Rare Earth Elements Explained
As we're already mining rare earths and thorium is being treated as radioactive waste, we should instead use it for power.
http://scitizen.com/future-energies/rare-earth-elements-and-thorium-power-_a-14-3643.html
Thorium is present in the ores of rare earth elements rendering the processing-waste radioactive. Rather than burying it underground in concrete thorium could be bred into a nuclear fuel and most simply used in a liquid fluoride reactor (LFR).
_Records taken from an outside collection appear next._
/-- R407, R418 to R421: failover. What a PAIRED W9 does at CLAIM is the model's choice (log entry 49). -/
def Obligations.SurvivorsClaimAndAdopt : Prop :=
  (∀ (s : State) (p : PortIx) (cause : Fin 5),
    let taken (w' : W9) : Prop := pairState w' = 3 ∧ w'.pair.claimed = true ∧ w'.pair.failedAt = s.w.dev.time ∧ w'.pair.shadows = [] ∧
      w'.pair.handedTo = [] ∧ rd w' Reg.adopted = satAdd32 (rd s.w Reg.adopted) s.w.pair.shadows.length ∧
      (∀ q ∈ twinPorts s.w, ∃ m ∈ (portOf w' q).replay, m.msg = .claim) ∧
      (∀ x ∈ s.w.pair.shadows, ¬((streamOf s.w x).handedOff = true ∧ (streamOf s.w x).state = .ending) →
        (∀ e ∈ s.w.pair.setups, ∀ q, e.2 = some q → slotOf q.req ≠ x) →
        (streamOf w' x).shadow = false ∧ (streamOf w' x).state = (streamOf s.w x).state ∧ (streamOf w' x).reserved = true ∧
        (streamOf w' x).cplRing = some (Fin.ofNat 16 (rdF s.w Reg.pairCtrl 3 0)))
    (paired s.w = true → s.w.pair.lastHb + 15000 ≤ s.w.dev.time → Yields (.partnerSilence false) s taken) ∧
    (paired s.w = true → unacknowledged s.w = true → Yields (.partnerSilence true) s taken) ∧
    (paired s.w = false ∨ s.w.dev.time < s.w.pair.lastHb + 15000 → exec (.partnerSilence false) s = .next s) ∧
    (paired s.w = false ∨ unacknowledged s.w = false → exec (.partnerSilence true) s = .next s) ∧
    (portUp s.w p = true → isTwinPort s.w p = true → tripDrops s.w = false →
      (paired s.w = true → Yields (.failing p cause) s taken ∧
        Yields (.claim p) s (fun w' => pairState w' = 1 ∧ w'.pair.shadows = [])) ∧
      (paired s.w = false → exec (.failing p cause) s = .next s ∧ exec (.claim p) s = .next s)) ∧
    (portUp s.w p = false ∨ isTwinPort s.w p = false → exec (.failing p cause) s = .next s ∧ exec (.claim p) s = .next s)) ∧
  (∀ s : State, (s.w.pair.claimed = true → Yields .shadowBacklogHandover s (fun w' => w'.pair.backlog = [])) ∧
    (s.w.pair.claimed = false → exec .shadowBacklogHandover s = .next s)) ∧
  (∀ (s : State) (x : StreamIx),
    (pairState s.w = 3 → s.w.pair.claimed = true → x ∈ partnerSlots s.w → (streamOf s.w x).state = .free →
      (adoptable s.w x = true → Yields (.mirrorAdopt x) s (fun w' =>
        rd w' Reg.adopted = satAdd32 (rd s.w Reg.adopted) 1 ∧
        ((streamOf w' x).state = .prefill ∨ (streamOf w' x).state = .decode ∨ (streamOf w' x).state = .parked) ∧
        (streamOf w' x).cls = (recordStream s.w x).cls ∧ (streamOf w' x).reqTag = (recordStream s.w x).reqTag ∧
        (streamOf w' x).generated = (recordStream s.w x).generated ∧ (streamOf w' x).reserved = true ∧
        (∀ y, y ≠ x → streamOf w' y = streamOf s.w y))) ∧
      (adoptable s.w x = false → (recordStream s.w x).state = .ending → ((recordStream s.w x).cls = 1 ∨ (recordStream s.w x).cls = 2) →
        Yields (.mirrorAdopt x) s (fun w' => (streamOf w' x).state = .ending ∧ (streamOf w' x).endStatus = (recordStream s.w x).endStatus ∧
          (streamOf w' x).reserved = true ∧ (∀ y, y ≠ x → streamOf w' y = streamOf s.w y))) ∧
      (adoptable s.w x = false → (recordStream s.w x).state ≠ .ending → exec (.mirrorAdopt x) s = .next s)) ∧
    (pairState s.w ≠ 3 ∨ s.w.pair.claimed = false ∨ x ∉ partnerSlots s.w ∨ (streamOf s.w x).state ≠ .free → exec (.mirrorAdopt x) s = .next s))
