-- ==== Sys2Proof/Laws/State.lean ====
section
/-! SUPPORT. One lemma per part of the W9 per update, so that no proof unfolds a record update: what a write of a register, a page register
or an indexed part leaves alone, field by field and as the indexed parts are read. -/

namespace Sys2Proof.Machine

open Sys2Proof

/-! ## wr -/

@[simp] theorem wr_dev (off : Nat) (v : Word32) (w : W9) : (wr off v w).dev = w.dev := rfl
@[simp] theorem wr_page (off : Nat) (v : Word32) (w : W9) : (wr off v w).page = w.page := rfl
@[simp] theorem wr_mem (off : Nat) (v : Word32) (w : W9) : (wr off v w).mem = w.mem := rfl
@[simp] theorem wr_tiles (off : Nat) (v : Word32) (w : W9) : (wr off v w).tiles = w.tiles := rfl
@[simp] theorem wr_routers (off : Nat) (v : Word32) (w : W9) : (wr off v w).routers = w.routers := rfl
@[simp] theorem wr_fields (off : Nat) (v : Word32) (w : W9) : (wr off v w).fields = w.fields := rfl
@[simp] theorem wr_gws (off : Nat) (v : Word32) (w : W9) : (wr off v w).gws = w.gws := rfl
@[simp] theorem wr_prec (off : Nat) (v : Word32) (w : W9) : (wr off v w).prec = w.prec := rfl
@[simp] theorem wr_serve (off : Nat) (v : Word32) (w : W9) : (wr off v w).serve = w.serve := rfl
@[simp] theorem wr_kv (off : Nat) (v : Word32) (w : W9) : (wr off v w).kv = w.kv := rfl
@[simp] theorem wr_wt (off : Nat) (v : Word32) (w : W9) : (wr off v w).wt = w.wt := rfl
@[simp] theorem wr_img (off : Nat) (v : Word32) (w : W9) : (wr off v w).img = w.img := rfl
@[simp] theorem wr_checked (off : Nat) (v : Word32) (w : W9) : (wr off v w).checked = w.checked := rfl
@[simp] theorem wr_dbg (off : Nat) (v : Word32) (w : W9) : (wr off v w).dbg = w.dbg := rfl
@[simp] theorem wr_host (off : Nat) (v : Word32) (w : W9) : (wr off v w).host = w.host := rfl
@[simp] theorem wr_side (off : Nat) (v : Word32) (w : W9) : (wr off v w).side = w.side := rfl
@[simp] theorem wr_ports (off : Nat) (v : Word32) (w : W9) : (wr off v w).ports = w.ports := rfl
@[simp] theorem wr_pair (off : Nat) (v : Word32) (w : W9) : (wr off v w).pair = w.pair := rfl
@[simp] theorem wr_env (off : Nat) (v : Word32) (w : W9) : (wr off v w).env = w.env := rfl
@[simp] theorem wr_rst (off : Nat) (v : Word32) (w : W9) : (wr off v w).rst = w.rst := rfl
@[simp] theorem wr_opt (off : Nat) (v : Word32) (w : W9) : (wr off v w).opt = w.opt := rfl
@[simp] theorem wr_att (off : Nat) (v : Word32) (w : W9) : (wr off v w).att = w.att := rfl
@[simp] theorem wr_flt (off : Nat) (v : Word32) (w : W9) : (wr off v w).flt = w.flt := rfl
@[simp] theorem prd_wr (off : Nat) (v : Word32) (u : Tile) (o : Nat) (w : W9) : prd (wr off v w) u o = prd w u o := rfl
@[simp] theorem tileOf_wr (off : Nat) (v : Word32) (u : Tile) (w : W9) : tileOf (wr off v w) u = tileOf w u := rfl
@[simp] theorem routerOf_wr (off : Nat) (v : Word32) (u : Tile) (w : W9) : routerOf (wr off v w) u = routerOf w u := rfl
@[simp] theorem fieldState_wr (off : Nat) (v : Word32) (j : FieldIx) (w : W9) : fieldState (wr off v w) j = fieldState w j := rfl
@[simp] theorem gwOf_wr (off : Nat) (v : Word32) (j : Gateway) (w : W9) : gwOf (wr off v w) j = gwOf w j := rfl
@[simp] theorem portOf_wr (off : Nat) (v : Word32) (j : PortIx) (w : W9) : portOf (wr off v w) j = portOf w j := rfl
@[simp] theorem streamOf_wr (off : Nat) (v : Word32) (j : StreamIx) (w : W9) : streamOf (wr off v w) j = streamOf w j := rfl
@[simp] theorem layerOf_wr (off : Nat) (v : Word32) (j : LayerIx) (w : W9) : layerOf (wr off v w) j = layerOf w j := rfl
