-- ==== Sys2Proof/Laws/Tile.lean ====
section
/-! SUPPORT. The tile's shared operations: what a check of the hazard detector, a held bundle, consumed signals and the effects of reads
leave alone. -/

namespace Sys2Proof.Machine

open Sys2Proof

@[simp] theorem trap_page (c : Fin 5) (b : Bool) (src : BitVec 16) (f : FieldIx) (a : LAddr) (u : Byte) (x : BitVec 16) (w : W9) :
    (trap c b src f a u x w).page = w.page := by
  unfold trap
  split
  · dsimp only; split <;> split <;> simp [inc]
  · rfl
@[simp] theorem trap_mem (c : Fin 5) (b : Bool) (src : BitVec 16) (f : FieldIx) (a : LAddr) (u : Byte) (x : BitVec 16) (w : W9) :
    (trap c b src f a u x w).mem = w.mem := by
  unfold trap
  split
  · dsimp only; split <;> split <;> simp [inc]
  · rfl
@[simp] theorem trap_tiles (c : Fin 5) (b : Bool) (src : BitVec 16) (f : FieldIx) (a : LAddr) (u : Byte) (x : BitVec 16) (w : W9) :
    (trap c b src f a u x w).tiles = w.tiles := by
  unfold trap
  split
  · dsimp only; split <;> split <;> simp [inc]
  · rfl
@[simp] theorem trap_routers (c : Fin 5) (b : Bool) (src : BitVec 16) (f : FieldIx) (a : LAddr) (u : Byte) (x : BitVec 16) (w : W9) :
    (trap c b src f a u x w).routers = w.routers := by
  unfold trap
  split
  · dsimp only; split <;> split <;> simp [inc]
  · rfl
@[simp] theorem trap_fields (c : Fin 5) (b : Bool) (src : BitVec 16) (f : FieldIx) (a : LAddr) (u : Byte) (x : BitVec 16) (w : W9) :
    (trap c b src f a u x w).fields = w.fields := by
  unfold trap
  split
  · dsimp only; split <;> split <;> simp [inc]
  · rfl
@[simp] theorem trap_gws (c : Fin 5) (b : Bool) (src : BitVec 16) (f : FieldIx) (a : LAddr) (u : Byte) (x : BitVec 16) (w : W9) :
    (trap c b src f a u x w).gws = w.gws := by
  unfold trap
  split
  · dsimp only; split <;> split <;> simp [inc]
  · rfl
@[simp] theorem trap_prec (c : Fin 5) (b : Bool) (src : BitVec 16) (f : FieldIx) (a : LAddr) (u : Byte) (x : BitVec 16) (w : W9) :
    (trap c b src f a u x w).prec = w.prec := by
  unfold trap
  split
  · dsimp only; split <;> split <;> simp [inc]
  · rfl
@[simp] theorem trap_serve (c : Fin 5) (b : Bool) (src : BitVec 16) (f : FieldIx) (a : LAddr) (u : Byte) (x : BitVec 16) (w : W9) :
    (trap c b src f a u x w).serve = w.serve := by
  unfold trap
  split
  · dsimp only; split <;> split <;> simp [inc]
  · rfl
@[simp] theorem trap_kv (c : Fin 5) (b : Bool) (src : BitVec 16) (f : FieldIx) (a : LAddr) (u : Byte) (x : BitVec 16) (w : W9) :
    (trap c b src f a u x w).kv = w.kv := by
  unfold trap
  split
  · dsimp only; split <;> split <;> simp [inc]
  · rfl
@[simp] theorem trap_wt (c : Fin 5) (b : Bool) (src : BitVec 16) (f : FieldIx) (a : LAddr) (u : Byte) (x : BitVec 16) (w : W9) :
    (trap c b src f a u x w).wt = w.wt := by
  unfold trap
  split
  · dsimp only; split <;> split <;> simp [inc]
  · rfl
@[simp] theorem trap_img (c : Fin 5) (b : Bool) (src : BitVec 16) (f : FieldIx) (a : LAddr) (u : Byte) (x : BitVec 16) (w : W9) :
    (trap c b src f a u x w).img = w.img := by
  unfold trap
  split
  · dsimp only; split <;> split <;> simp [inc]
  · rfl
@[simp] theorem trap_checked (c : Fin 5) (b : Bool) (src : BitVec 16) (f : FieldIx) (a : LAddr) (u : Byte) (x : BitVec 16) (w : W9) :
    (trap c b src f a u x w).checked = w.checked := by
  unfold trap
  split
  · dsimp only; split <;> split <;> simp [inc]
  · rfl
@[simp] theorem trap_side (c : Fin 5) (b : Bool) (src : BitVec 16) (f : FieldIx) (a : LAddr) (u : Byte) (x : BitVec 16) (w : W9) :
    (trap c b src f a u x w).side = w.side := by
  unfold trap
  split
  · dsimp only; split <;> split <;> simp [inc]
  · rfl
@[simp] theorem trap_ports (c : Fin 5) (b : Bool) (src : BitVec 16) (f : FieldIx) (a : LAddr) (u : Byte) (x : BitVec 16) (w : W9) :
    (trap c b src f a u x w).ports = w.ports := by
  unfold trap
  split
  · dsimp only; split <;> split <;> simp [inc]
  · rfl
@[simp] theorem trap_pair (c : Fin 5) (b : Bool) (src : BitVec 16) (f : FieldIx) (a : LAddr) (u : Byte) (x : BitVec 16) (w : W9) :
    (trap c b src f a u x w).pair = w.pair := by
  unfold trap
  split
  · dsimp only; split <;> split <;> simp [inc]
  · rfl
@[simp] theorem trap_env (c : Fin 5) (b : Bool) (src : BitVec 16) (f : FieldIx) (a : LAddr) (u : Byte) (x : BitVec 16) (w : W9) :
    (trap c b src f a u x w).env = w.env := by
  unfold trap
  split
  · dsimp only; split <;> split <;> simp [inc]
  · rfl
@[simp] theorem trap_rst (c : Fin 5) (b : Bool) (src : BitVec 16) (f : FieldIx) (a : LAddr) (u : Byte) (x : BitVec 16) (w : W9) :
    (trap c b src f a u x w).rst = w.rst := by
  unfold trap
  split
  · dsimp only; split <;> split <;> simp [inc]
  · rfl
@[simp] theorem trap_opt (c : Fin 5) (b : Bool) (src : BitVec 16) (f : FieldIx) (a : LAddr) (u : Byte) (x : BitVec 16) (w : W9) :
    (trap c b src f a u x w).opt = w.opt := by
  unfold trap
  split
  · dsimp only; split <;> split <;> simp [inc]
  · rfl
@[simp] theorem trap_att (c : Fin 5) (b : Bool) (src : BitVec 16) (f : FieldIx) (a : LAddr) (u : Byte) (x : BitVec 16) (w : W9) :
    (trap c b src f a u x w).att = w.att := by
  unfold trap
  split
  · dsimp only; split <;> split <;> simp [inc]
  · rfl
@[simp] theorem trap_dev_stepping (c : Fin 5) (b : Bool) (src : BitVec 16) (f : FieldIx) (a : LAddr) (u : Byte) (x : BitVec 16) (w : W9) :
    (trap c b src f a u x w).dev.stepping = w.dev.stepping := by
  unfold trap
  split
  · dsimp only; split <;> split <;> simp [inc]
  · rfl
@[simp] theorem trap_dev_powered (c : Fin 5) (b : Bool) (src : BitVec 16) (f : FieldIx) (a : LAddr) (u : Byte) (x : BitVec 16) (w : W9) :
    (trap c b src f a u x w).dev.powered = w.dev.powered := by
  unfold trap
  split
  · dsimp only; split <;> split <;> simp [inc]
  · rfl
@[simp] theorem trap_dev_rstDone (c : Fin 5) (b : Bool) (src : BitVec 16) (f : FieldIx) (a : LAddr) (u : Byte) (x : BitVec 16) (w : W9) :
    (trap c b src f a u x w).dev.rstDone = w.dev.rstDone := by
  unfold trap
  split
  · dsimp only; split <;> split <;> simp [inc]
  · rfl
@[simp] theorem trap_dev_time (c : Fin 5) (b : Bool) (src : BitVec 16) (f : FieldIx) (a : LAddr) (u : Byte) (x : BitVec 16) (w : W9) :
    (trap c b src f a u x w).dev.time = w.dev.time := by
  unfold trap
  split
  · dsimp only; split <;> split <;> simp [inc]
  · rfl
@[simp] theorem trap_dev_timeLatch (c : Fin 5) (b : Bool) (src : BitVec 16) (f : FieldIx) (a : LAddr) (u : Byte) (x : BitVec 16) (w : W9) :
    (trap c b src f a u x w).dev.timeLatch = w.dev.timeLatch := by
  unfold trap
  split
  · dsimp only; split <;> split <;> simp [inc]
  · rfl
@[simp] theorem trap_dev_copies (c : Fin 5) (b : Bool) (src : BitVec 16) (f : FieldIx) (a : LAddr) (u : Byte) (x : BitVec 16) (w : W9) :
    (trap c b src f a u x w).dev.copies = w.dev.copies := by
  unfold trap
  split
  · dsimp only; split <;> split <;> simp [inc]
  · rfl
@[simp] theorem trap_dev_free (c : Fin 5) (b : Bool) (src : BitVec 16) (f : FieldIx) (a : LAddr) (u : Byte) (x : BitVec 16) (w : W9) :
    (trap c b src f a u x w).dev.free = w.dev.free := by
  unfold trap
  split
  · dsimp only; split <;> split <;> simp [inc]
  · rfl
@[simp] theorem trap_host_readData (c : Fin 5) (b : Bool) (src : BitVec 16) (f : FieldIx) (a : LAddr) (u : Byte) (x : BitVec 16) (w : W9) :
    (trap c b src f a u x w).host.readData = w.host.readData := by
  unfold trap
  split
  · dsimp only; split <;> split <;> simp [inc]
  · rfl
@[simp] theorem trap_host_poisoned (c : Fin 5) (b : Bool) (src : BitVec 16) (f : FieldIx) (a : LAddr) (u : Byte) (x : BitVec 16) (w : W9) :
    (trap c b src f a u x w).host.poisoned = w.host.poisoned := by
  unfold trap
  split
  · dsimp only; split <;> split <;> simp [inc]
  · rfl
@[simp] theorem trap_host_hostMem (c : Fin 5) (b : Bool) (src : BitVec 16) (f : FieldIx) (a : LAddr) (u : Byte) (x : BitVec 16) (w : W9) :
    (trap c b src f a u x w).host.hostMem = w.host.hostMem := by
  unfold trap
  split
  · dsimp only; split <;> split <;> simp [inc]
  · rfl
@[simp] theorem trap_host_linkUp (c : Fin 5) (b : Bool) (src : BitVec 16) (f : FieldIx) (a : LAddr) (u : Byte) (x : BitVec 16) (w : W9) :
    (trap c b src f a u x w).host.linkUp = w.host.linkUp := by
  unfold trap
  split
  · dsimp only; split <;> split <;> simp [inc]
  · rfl
@[simp] theorem trap_host_d3hot (c : Fin 5) (b : Bool) (src : BitVec 16) (f : FieldIx) (a : LAddr) (u : Byte) (x : BitVec 16) (w : W9) :
    (trap c b src f a u x w).host.d3hot = w.host.d3hot := by
  unfold trap
  split
  · dsimp only; split <;> split <;> simp [inc]
  · rfl
@[simp] theorem trap_host_msixOn (c : Fin 5) (b : Bool) (src : BitVec 16) (f : FieldIx) (a : LAddr) (u : Byte) (x : BitVec 16) (w : W9) :
    (trap c b src f a u x w).host.msixOn = w.host.msixOn := by
  unfold trap
  split
  · dsimp only; split <;> split <;> simp [inc]
  · rfl
@[simp] theorem trap_host_backlog (c : Fin 5) (b : Bool) (src : BitVec 16) (f : FieldIx) (a : LAddr) (u : Byte) (x : BitVec 16) (w : W9) :
    (trap c b src f a u x w).host.backlog = w.host.backlog := by
  unfold trap
  split
  · dsimp only; split <;> split <;> simp [inc]
  · rfl
@[simp] theorem trap_host_cplWait (c : Fin 5) (b : Bool) (src : BitVec 16) (f : FieldIx) (a : LAddr) (u : Byte) (x : BitVec 16) (w : W9) :
    (trap c b src f a u x w).host.cplWait = w.host.cplWait := by
  unfold trap
  split
  · dsimp only; split <;> split <;> simp [inc]
  · rfl
@[simp] theorem trap_host_stamping (c : Fin 5) (b : Bool) (src : BitVec 16) (f : FieldIx) (a : LAddr) (u : Byte) (x : BitVec 16) (w : W9) :
    (trap c b src f a u x w).host.stamping = w.host.stamping := by
  unfold trap
  split
  · dsimp only; split <;> split <;> simp [inc]
  · rfl
@[simp] theorem trap_host_vectorLast (c : Fin 5) (b : Bool) (src : BitVec 16) (f : FieldIx) (a : LAddr) (u : Byte) (x : BitVec 16) (w : W9) :
    (trap c b src f a u x w).host.vectorLast = w.host.vectorLast := by
  unfold trap
  split
  · dsimp only; split <;> split <;> simp [inc]
  · rfl
@[simp] theorem trap_host_msixSent (c : Fin 5) (b : Bool) (src : BitVec 16) (f : FieldIx) (a : LAddr) (u : Byte) (x : BitVec 16) (w : W9) :
    (trap c b src f a u x w).host.msixSent = w.host.msixSent := by
  unfold trap
  split
  · dsimp only; split <;> split <;> simp [inc]
  · rfl
@[simp] theorem trap_host_bar2Waiting (c : Fin 5) (b : Bool) (src : BitVec 16) (f : FieldIx) (a : LAddr) (u : Byte) (x : BitVec 16) (w : W9) :
    (trap c b src f a u x w).host.bar2Waiting = w.host.bar2Waiting := by
  unfold trap
  split
  · dsimp only; split <;> split <;> simp [inc]
  · rfl
@[simp] theorem trap_host_bar4 (c : Fin 5) (b : Bool) (src : BitVec 16) (f : FieldIx) (a : LAddr) (u : Byte) (x : BitVec 16) (w : W9) :
    (trap c b src f a u x w).host.bar4 = w.host.bar4 := by
  unfold trap
  split
  · dsimp only; split <;> split <;> simp [inc]
  · rfl
@[simp] theorem trap_host_opSeq (c : Fin 5) (b : Bool) (src : BitVec 16) (f : FieldIx) (a : LAddr) (u : Byte) (x : BitVec 16) (w : W9) :
    (trap c b src f a u x w).host.opSeq = w.host.opSeq := by
  unfold trap
  split
  · dsimp only; split <;> split <;> simp [inc]
  · rfl

@[simp] theorem prd_trap (c : Fin 5) (b : Bool) (src : BitVec 16) (f : FieldIx) (a : LAddr) (n : Byte) (x : BitVec 16) (w : W9)
    (u : Tile) (o : Nat) : prd (trap c b src f a n x w) u o = prd w u o := by simp [prd]
@[simp] theorem tileOf_trap (c : Fin 5) (b : Bool) (src : BitVec 16) (f : FieldIx) (a : LAddr) (n : Byte) (x : BitVec 16) (w : W9)
    (u : Tile) : tileOf (trap c b src f a n x w) u = tileOf w u := by simp [tileOf]
@[simp] theorem routerOf_trap (c : Fin 5) (b : Bool) (src : BitVec 16) (f : FieldIx) (a : LAddr) (n : Byte) (x : BitVec 16) (w : W9)
    (u : Tile) : routerOf (trap c b src f a n x w) u = routerOf w u := by simp [routerOf]
@[simp] theorem fieldState_trap (c : Fin 5) (b : Bool) (src : BitVec 16) (f : FieldIx) (a : LAddr) (n : Byte) (x : BitVec 16) (w : W9)
    (j : FieldIx) : fieldState (trap c b src f a n x w) j = fieldState w j := by simp [fieldState]
@[simp] theorem gwOf_trap (c : Fin 5) (b : Bool) (src : BitVec 16) (f : FieldIx) (a : LAddr) (n : Byte) (x : BitVec 16) (w : W9)
    (j : Gateway) : gwOf (trap c b src f a n x w) j = gwOf w j := by simp [gwOf]
@[simp] theorem portOf_trap (c : Fin 5) (b : Bool) (src : BitVec 16) (f : FieldIx) (a : LAddr) (n : Byte) (x : BitVec 16) (w : W9)
    (j : PortIx) : portOf (trap c b src f a n x w) j = portOf w j := by simp [portOf]
@[simp] theorem streamOf_trap (c : Fin 5) (b : Bool) (src : BitVec 16) (f : FieldIx) (a : LAddr) (n : Byte) (x : BitVec 16) (w : W9)
    (j : StreamIx) : streamOf (trap c b src f a n x w) j = streamOf w j := by simp [streamOf]
@[simp] theorem layerOf_trap (c : Fin 5) (b : Bool) (src : BitVec 16) (f : FieldIx) (a : LAddr) (n : Byte) (x : BitVec 16) (w : W9)
    (j : LayerIx) : layerOf (trap c b src f a n x w) j = layerOf w j := by simp [layerOf]

/-! ## Doing something for each element -/

/-- What every single step leaves alone, the whole run leaves alone. -/
theorem forEach_frame {α β : Type} (g : W9 → β) (f : α → W9 → W9) (h : ∀ a w, g (f a w) = g w) :
    ∀ (l : List α) (w : W9), g (forEach l f w) = g w := by
  intro l
  induction l with
  | nil => intro w; rfl
  | cons a r ih =>
    intro w
    show g (forEach r f (f a w)) = g w
    rw [ih, h]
The technology can also be used to destroy plutonium and other radionuclides and is less readily employed than uranium/plutonium in perpetrating acts of terrorism..
We're already investing massive amounts into building fossil fuel electrical generation, in the coming several decades it's planned to spend over $1 trillion dollars alone on building new coal fired power plants.
The mining of thorium has an order of magnitude(ten times) less impact than uranium mining which in turn has much less impact than coal and oil sands mining. It's one of the most efficient and responsible sources of energy on the planet.